• RECORDED INFORMATION
=== Begin Enclosure ===

-- ==== Sys2Proof/Machine/State.lean ====
section
/-! DEFINITION. The state of the whole package: every context, core, row and die, the service die, the fabric and memory,
all of it plain data, with the state right after reset. Files by number (`List (Nat × _)`) are sparse: what is not listed
holds the reset value of its type. -/

namespace Sys2Proof.Machine

/-- Why the machine can stop. -/
inductive Fault
  /-- Raised by an access whose page-table entry names a near-memory offset at or above 192 GiB, which no stack holds (R9,
  R342). Safe: the spec gives such an access no effect. -/
  | noSuchAddress (a : Nat)
  deriving DecidableEq, Repr

/-- Why the model can decline a step. -/
inductive Refusal
  /-- Raised by an arm of `exec` whose instruction has no meaning yet. Safe: nothing is claimed of it. -/
  | notModelled (mnemonic : String)
  deriving DecidableEq, Repr

/-- Every byte the machine holds by address, in one flat space (log 16): addresses rise and no listed byte is zero. -/
abbrev Memory := List Host.Cell

/-- The canonical form of a memory: addresses strictly rising, no entry equal to what an unlisted address reads as. -/
def Memory.wf : Memory → Bool
  | [] => true
  | [(_, b)] => b != 0
  | (a, b) :: (c, d) :: r => b != 0 && decide (a < c) && Memory.wf ((c, d) :: r)

/-! ## A context -/

/-- The scale latches of R52, with the block code K of SL.V0 and SL.V1 (R155). -/
structure Latches where
  v0 : BitVec 512 := 0
  k0 : BitVec 2 := 0
  v1 : BitVec 512 := 0
  k1 : BitVec 2 := 0
  mr : BitVec 1024 := 0
  mc : BitVec 1024 := 0
  deriving DecidableEq, Repr

/-- Which latches a pending write lands in. -/
inductive LatSel | v0 | v1 | mr | mc | mrc
  deriving DecidableEq, Repr

/-- A latch write that has issued, with the bundle position of its writer (R31, R53). -/
structure LatW where
  seq : Nat
  sel : LatSel
  val : BitVec 2048
  k   : BitVec 2 := 0
  deriving DecidableEq, Repr

/-- What a checkpoint captures whole: the control shadow of R32, the numeric registers of R80 and the latches of R53, with
the counts that place a bundle in its stream and group. -/
structure Ctl where
  s      : List (Nat × Word) := []
  p      : List (Nat × Bool) := []
  m      : List (Nat × BitVec 1024) := []
  ib     : List (Nat × BitVec 16) := []
  /-- The bases in force (R31): what ib0 to ib7 held at the last group boundary. -/
  ibf    : List (Nat × BitVec 16) := []
  /-- VIEW.V, VIEW.W, VIEW.T and VIEW.A (R41). -/
  vv     : BitVec 32 := 0
  vw     : BitVec 32 := 0
  vt     : BitVec 32 := 0
  va     : BitVec 32 := 0
  mxcfg  : Word := 0
  pc     : Word := 0
  fstat  : BitVec 7 := 0
  nbv    : Bool := true
  srseed : Word := 0
  sridx  : BitVec 32 := 0
  lat    : Latches := {}
  latw   : List LatW := []
  /-- Position of the next bundle in every slot stream (R4). -/
  seq    : Nat := 0
  /-- Number of the current group (R28). -/
  grp    : Nat := 0
  deriving DecidableEq, Repr

/-- One unissued operation in a slot queue, with what its dispatch resolved (R27, R44, R78, R86). -/
structure Ent where
  raw   : BitVec 80 := 0
  seq   : Nat := 0
  grp   : Nat := 0
  pc    : Word := 0
  vv    : BitVec 32 := 0
  vw    : BitVec 32 := 0
  vt    : BitVec 32 := 0
  va    : BitVec 32 := 0
  ib    : List (Nat × BitVec 16) := []
  nbv   : Bool := true
  sridx : BitVec 32 := 0
  spo   : Bool := false
  /-- Stands for a load that the linker removed (R263). -/
  ghost : Bool := false
  deriving DecidableEq, Repr

/-- Where a result in flight goes. -/
inductive Dest
  | scalar (n : Nat)
  | pred (n : Nat)
  | mask (n : Nat)
  /-- Bytes of the window from `off`. -/
  | win (off : Nat)
  | mxcfg
  deriving DecidableEq, Repr

/-- An element of an access, resolved: bit address in the flat space, width, and the key of its unit; for an element of a local
space, the address before its entry's bank permutation and the entry's SWZ (R59, R60, R344). -/
structure Elem where
  addr : Nat
  w    : Nat
  key  : Nat := 0
  deriving DecidableEq, Repr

=== End Enclosure ===

• WORK ORDER
The range runs from the line above containing "mr : BitVec 1024 := 0" to the line containing "srseed : Word := 0", inclusive. Restate those lines word for word and no others.

• ANSWER BOX
  mr : BitVec 1024 := 0
  mc : BitVec 1024 := 0
  deriving DecidableEq, Repr

/-- Which latches a pending write lands in. -/
inductive LatSel | v0 | v1 | mr | mc | mrc
  deriving DecidableEq, Repr

/-- A latch write that has issued, with the bundle position of its writer (R31, R53). -/
structure LatW where
  seq : Nat
  sel : LatSel
  val : BitVec 2048
  k   : BitVec 2 := 0
  deriving DecidableEq, Repr

/-- What a checkpoint captures whole: the control shadow of R32, the numeric registers of R80 and the latches of R53, with
the counts that place a bundle in its stream and group. -/
structure Ctl where
  s      : List (Nat × Word) := []
  p      : List (Nat × Bool) := []
  m      : List (Nat × BitVec 1024) := []
  ib     : List (Nat × BitVec 16) := []
  /-- The bases in force (R31): what ib0 to ib7 held at the last group boundary. -/
  ibf    : List (Nat × BitVec 16) := []
  /-- VIEW.V, VIEW.W, VIEW.T and VIEW.A (R41). -/
  vv     : BitVec 32 := 0
  vw     : BitVec 32 := 0
  vt     : BitVec 32 := 0
  va     : BitVec 32 := 0
  mxcfg  : Word := 0
  pc     : Word := 0
  fstat  : BitVec 7 := 0
  nbv    : Bool := true
  srseed : Word := 0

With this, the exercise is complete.